In a seminal article, it has been examined whether there was a relation between breast cancer evolution subsequent to treatment (with the occurrence of metastases as the endpoint) and dietary fatty acids intake. Those were evaluated by analyzing adipose tissue fatty acid composition from breast biopsies, reflecting past fatty acid intake [20]. A prospective study with 123 patients who had completed a loco-regional treatment for localized breast cancer was conducted and adipose tissue was sampled during the initial surgery. With a mean follow-up of 32 months, 21 patients developed metastases subsequent to treatment. After multivariate analysis and adjustment for the main prognostic factors, we found that the likelihood to develop metastases was 4.3-fold higher in patients with alpha-linolenic acid (ALA, 18:3n-3) level in the adipose tissue lower than the median value of the entire population [21]. There was also a trend for a protective effect of long chain n-3 PUFAs, which included DHA. Thus, for the first time, a component of the host, the fatty acid profile of the adipose tissue, could be related to the prognosis of the disease.

These data relating the fatty acid profile of storage lipids to breast cancer survivorship were indicative that diet, and not only the genomic alterations of the tumor, could influence the metastatic risk by preventing tumor re-growth. Since tumor re-growth also depends on the efficacy of cancer treatments, a working hypothesis has been that identified dietary factors, such as PUFA, may influence the efficacy of radio- or chemotherapy.

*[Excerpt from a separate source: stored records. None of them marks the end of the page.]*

-- ==== Sys2Proof/Machine/Codes.lean ====
section
/-!
DEFINITION. Status codes and event codes toward control software (00 R14, Table 0-8), transcribed from the code tables of
the chapters (Tables 2-17, 3-12, 4-8, 5-13, 6-6, 7-8, 8-16, 9-17, 10-10, 11-17, 12-9, 13-14, 14-7, 15-14, 16-14, 17-12, 18-9, 19-5).
-/

namespace Sys2Proof.Machine

def St.ITN_CRC : Nat := 0x0301
def St.ITN_SIGNATURE : Nat := 0x0302
def St.ITN_FORMAT : Nat := 0x0303
def St.ITN_TARGET : Nat := 0x0304
def St.ITN_CATALOGUE : Nat := 0x0305
def St.ITN_PLAN_INVALID : Nat := 0x0306
def St.ITN_NOT_SUCCESSOR : Nat := 0x0307
def St.ITN_CAPACITY : Nat := 0x0308
def St.ITN_NO_VARIANT : Nat := 0x0309
def St.ITN_BUSY : Nat := 0x030A
def Ev.ITN_SWAPPED : Nat := 0x0381
def Ev.ITN_VARIANT_ENTERED : Nat := 0x0382
def Ev.ITN_VARIANT_EXITED : Nat := 0x0383
def Ev.ITN_CHANNEL_SUSPENDED : Nat := 0x0384
def Ev.ITN_CHANNEL_RESUMED : Nat := 0x0385
def Ev.ITN_CHANNEL_MOVED : Nat := 0x0386
def Ev.ITN_CLUSTER_IDLED : Nat := 0x0387
def Ev.ITN_BUDGET_OVERRUN : Nat := 0x0388
def St.CFG_CONFLICT : Nat := 0x0001
def St.GEN_OPCODE : Nat := 0x0002
def St.GEN_FIELD : Nat := 0x0003
def St.GEN_NOT_ACTIVE : Nat := 0x0004
def St.GEN_STATE : Nat := 0x0005
def St.GEN_DMA : Nat := 0x0006
def St.RING_FORMAT : Nat := 0x0101
def St.RING_STATE : Nat := 0x0102
def St.RING_SELF : Nat := 0x0103
def Ev.RING_DOORBELL_ERR : Nat := 0x0181
def Ev.RING_DMA_ERR : Nat := 0x0182
def Ev.RING_EVENTS_LOST : Nat := 0x0183
def Ev.RING_STOPPED : Nat := 0x0184
def St.CHAN_CAPACITY : Nat := 0x0201
def St.CHAN_TABLE_FULL : Nat := 0x0202
def St.CHAN_STALE_HANDLE : Nat := 0x0203
def St.CHAN_EXISTS : Nat := 0x0204
def St.CHAN_NO_HOST : Nat := 0x0205
def St.CHAN_NO_VOLUME : Nat := 0x0206
def St.CHAN_CLASS : Nat := 0x0207
def St.CHAN_KEY_MISMATCH : Nat := 0x0208
def St.CHAN_CLOSING : Nat := 0x0209
def St.CHAN_SUSPENDED : Nat := 0x020A
def St.CHAN_HOST_EXISTS : Nat := 0x020B
def St.CHAN_HOST_IN_USE : Nat := 0x020C
def St.MGT_BUSY_RETRY : Nat := 0x0C01
def St.MGT_RESET_ABORTED : Nat := 0x0C02
def St.MAC_NO_PORT : Nat := 0x0010
def St.MAC_ADDR_IN_USE : Nat := 0x0011
def St.MAC_ADDR_BUSY : Nat := 0x0012
def Ev.MAC_LINK_UP : Nat := 0x0081
def Ev.MAC_LINK_DOWN : Nat := 0x0082
def Ev.MAC_PORT_LOST : Nat := 0x0083
def Ev.MAC_FEC_DEGRADED : Nat := 0x0084
def Ev.MAC_PTP_STATE : Nat := 0x0085
def St.RDM_NO_QP : Nat := 0x0401
def St.RDM_QP_STATE : Nat := 0x0402
def Ev.RDM_QP_CONNECTED : Nat := 0x0481
def Ev.RDM_QP_ERROR : Nat := 0x0482
def Ev.RDM_QP_FREED : Nat := 0x0483
def Ev.RDM_CM_REJECT : Nat := 0x0484
def Ev.SWC_MAC_TABLE_FULL : Nat := 0x0091
def Ev.SWC_ECC_UNCORR : Nat := 0x0092
def Ev.SWC_HOLD_EXHAUSTED : Nat := 0x0093
def Ev.CMD_CTRL_CREATED : Nat := 0x0581
def Ev.CMD_CTRL_ENDED : Nat := 0x0582
def Ev.CMD_KATO_EXPIRED : Nat := 0x0583
def Ev.CMD_RESERVATION : Nat := 0x0584
def Ev.CMD_SELFTEST_DONE : Nat := 0x0585
def Ev.CMD_LOCK_EXHAUSTED : Nat := 0x0586
def Ev.CMD_WAYBILL_EXHAUSTED : Nat := 0x0587
def St.LAY_POOL_EXISTS : Nat := 0x0601
def St.LAY_NO_POOL : Nat := 0x0602
def St.LAY_NO_POOL_CLASS : Nat := 0x0603
def St.LAY_BAY_UNAVAILABLE : Nat := 0x0604
def St.LAY_MEMBER_FORMAT : Nat := 0x0605
def St.LAY_CAPACITY : Nat := 0x0606
def St.LAY_POOL_BUSY : Nat := 0x0607
def St.LAY_REDUNDANCY : Nat := 0x0608
def St.LAY_MEMBER_STATE : Nat := 0x0609
def St.LAY_VOL_EXISTS : Nat := 0x060A
def St.LAY_POOL_FULL : Nat := 0x060B
def St.LAY_KEY_ABSENT : Nat := 0x060C
def St.LAY_NGUID : Nat := 0x060D
def St.LAY_VOL_BUSY : Nat := 0x060E
def St.LAY_NO_VOLUME : Nat := 0x0612
def Ev.LAY_POOL_STATE : Nat := 0x0681
def Ev.LAY_VOL_READY : Nat := 0x0682
def Ev.LAY_DIRTY_FULL : Nat := 0x0683
def Ev.LAY_RESYNC_START : Nat := 0x0684
def Ev.LAY_RESYNC_DONE : Nat := 0x0685
def Ev.LAY_DIRTY_LOST : Nat := 0x0686
def Ev.LAY_DESTAGE_FAIL : Nat := 0x0687
def Ev.LAY_IMPORT_DONE : Nat := 0x0688
def St.MAINT_QUEUED : Nat := 0x060F
def St.MAINT_ACTIVE : Nat := 0x0610
def St.MAINT_NONE : Nat := 0x0611
def Ev.MAINT_STARTED : Nat := 0x0689
def Ev.MAINT_PREEMPTED : Nat := 0x068A
def Ev.MAINT_RESUMED : Nat := 0x068B
def Ev.MAINT_DONE : Nat := 0x068C
def Ev.LAY_STRIPE_LOST : Nat := 0x068D
def Ev.LAY_LOST_TABLE_FULL : Nat := 0x068E
def St.CIP_LEN : Nat := 0x0701
def St.CIP_SLOT_STATE : Nat := 0x0702
def St.CIP_NO_KEK : Nat := 0x0703
def St.CIP_UNWRAP : Nat := 0x0704
def St.CIP_AUTH : Nat := 0x0705
def St.CIP_KEY_WEAK : Nat := 0x0706
def St.CIP_KEY_MISMATCH : Nat := 0x0707
def St.CIP_KEY_IN_USE : Nat := 0x0708
def St.CIP_ALARMED : Nat := 0x0709
def St.CHK_LEN : Nat := 0x070A
def St.CHK_DMA : Nat := 0x070B
def Ev.CIP_ALARM : Nat := 0x0781
def Ev.CIP_ZEROISED : Nat := 0x0782
def Ev.CIP_HALT : Nat := 0x0783
def Ev.CIP_REQ_REFUSED : Nat := 0x0784
def Ev.CHK_INTEGRITY : Nat := 0x0785
def Ev.CHK_LINE_POISONED : Nat := 0x0786
def Ev.CHK_ALIVE_GAP : Nat := 0x0787
def Ev.DRV_BAY_ONLINE : Nat := 0x0881
def Ev.DRV_BAY_RECOVERING : Nat := 0x0882
def Ev.DRV_BAY_FAILED : Nat := 0x0883
def Ev.DRV_LINK_DEGRADED : Nat := 0x0884
def Ev.DRV_HEALTH : Nat := 0x0885
def Ev.DRV_BAY_REMOVED : Nat := 0x0886
def St.BAY_NO_BAY : Nat := 0x0901
def St.BAY_NOT_PRESENT : Nat := 0x0902
def St.BAY_CURVE_INVALID : Nat := 0x0903
def St.BAY_DAMAGED_STATE : Nat := 0x0904
def St.BAY_DAMAGE_PRESENT : Nat := 0x0905
def Ev.BAY_PRESENCE : Nat := 0x0981
def Ev.BAY_POWER_GOOD : Nat := 0x0982
def Ev.BAY_TRIP : Nat := 0x0983
def Ev.BAY_DAMAGED : Nat := 0x0984
def Ev.BAY_COOL_WAIT : Nat := 0x0985
def Ev.BAY_POWER_OFF : Nat := 0x0986
def St.ENV_DUMP_ACTIVE : Nat := 0x0A01
def Ev.ENV_FAN : Nat := 0x0A81
def Ev.ENV_TEMP : Nat := 0x0A82
def Ev.ENV_LOOP_STALL : Nat := 0x0A83
def Ev.ENV_HOLD : Nat := 0x0A84
def Ev.ENV_DUMP_REPORT : Nat := 0x0A85
def Ev.ENV_SHUTDOWN_DONE : Nat := 0x0A86
def St.PAIR_NOT_PAIRED : Nat := 0x0B01
def St.PAIR_STATE : Nat := 0x0B02
def St.PAIR_LINK_DOWN : Nat := 0x0B03
def St.PAIR_PEER_MISMATCH : Nat := 0x0B04
def St.PAIR_BUSY : Nat := 0x0B05
def St.PAIR_JOIN_ABORTED : Nat := 0x0B06
def St.PAIR_PEER_CHECK : Nat := 0x0B07
def St.PAIR_REHEARSE_REFUSED : Nat := 0x0B08
def St.PAIR_NOT_RELEASED : Nat := 0x0B09
def Ev.PAIR_LINK_STATE : Nat := 0x0B81
def Ev.PAIR_ROLE : Nat := 0x0B82
def Ev.PAIR_LOCKSTEP : Nat := 0x0B83
def Ev.PAIR_STANDBY_LOST : Nat := 0x0B84
def Ev.PAIR_DIVERGED : Nat := 0x0B85
def Ev.PAIR_TAKEOVER_DONE : Nat := 0x0B86
def Ev.PAIR_REHEARSE_DONE : Nat := 0x0B87
def St.MGT_FW_BUSY : Nat := 0x0C03
def St.MGT_FW_FORMAT : Nat := 0x0C04
def St.MGT_FW_SIGNATURE : Nat := 0x0C05
def St.MGT_FW_KEY_REVOKED : Nat := 0x0C06
def St.MGT_FW_SVN : Nat := 0x0C07
def St.MGT_FW_HASH : Nat := 0x0C08
def St.MGT_FW_FLASH : Nat := 0x0C09
def St.MGT_FW_NONE : Nat := 0x0C0A
def St.MGT_FW_NEEDS_RESET : Nat := 0x0C0B
def St.MGT_FW_PEER : Nat := 0x0C0C
def Ev.MGT_BOOT_REPORT : Nat := 0x0C81
def Ev.MGT_WATCHDOG : Nat := 0x0C82
def Ev.MGT_FW_STAGED : Nat := 0x0C83
def Ev.MGT_FW_ACTIVATED : Nat := 0x0C84
def Ev.MGT_FW_FALLBACK : Nat := 0x0C85
def Ev.MGT_FLASH_DEGRADED : Nat := 0x0C86
def Ev.MGT_SVN_COMMITTED : Nat := 0x0C87
def Ev.MGT_SPDM_SESSION : Nat := 0x0C88
def Ev.CRS_RESET_REPORT : Nat := 0x00A1
def Ev.CRS_CLOCK : Nat := 0x00A2
def Ev.CRS_CLUSTER_CHECK : Nat := 0x00A3
def St.TEL_SLOT_SMALL : Nat := 0x0D01
def Ev.TEL_DUMP_READY : Nat := 0x0D81
def Ev.TEL_TRACE_LOST : Nat := 0x0D82
def Ev.TEL_ERRLOG_SUPPRESSED : Nat := 0x0D83
def Ev.GLB_LOCK_VIOLATION : Nat := 0x00B1
def Ev.HBM_STACK_LOST : Nat := 0x00B2
def St.OK : Nat := 0

end Sys2Proof.Machine
end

This review compiles the scientific and medical evidence relating dietary PUFA, in particular DHA and CLA, to breast cancer evolution subsequent to treatment. The literature indicates that DHA sensitizes breast malignant tumors, but not non-tumor tissues, to chemotherapy and to radiotherapy through a variety of mechanisms, and that CLA has the potential to prevent tumor re-growth. We therefore consider the possibility for a combination of these natural dietary compounds with currently recognized standard breast cancer treatments.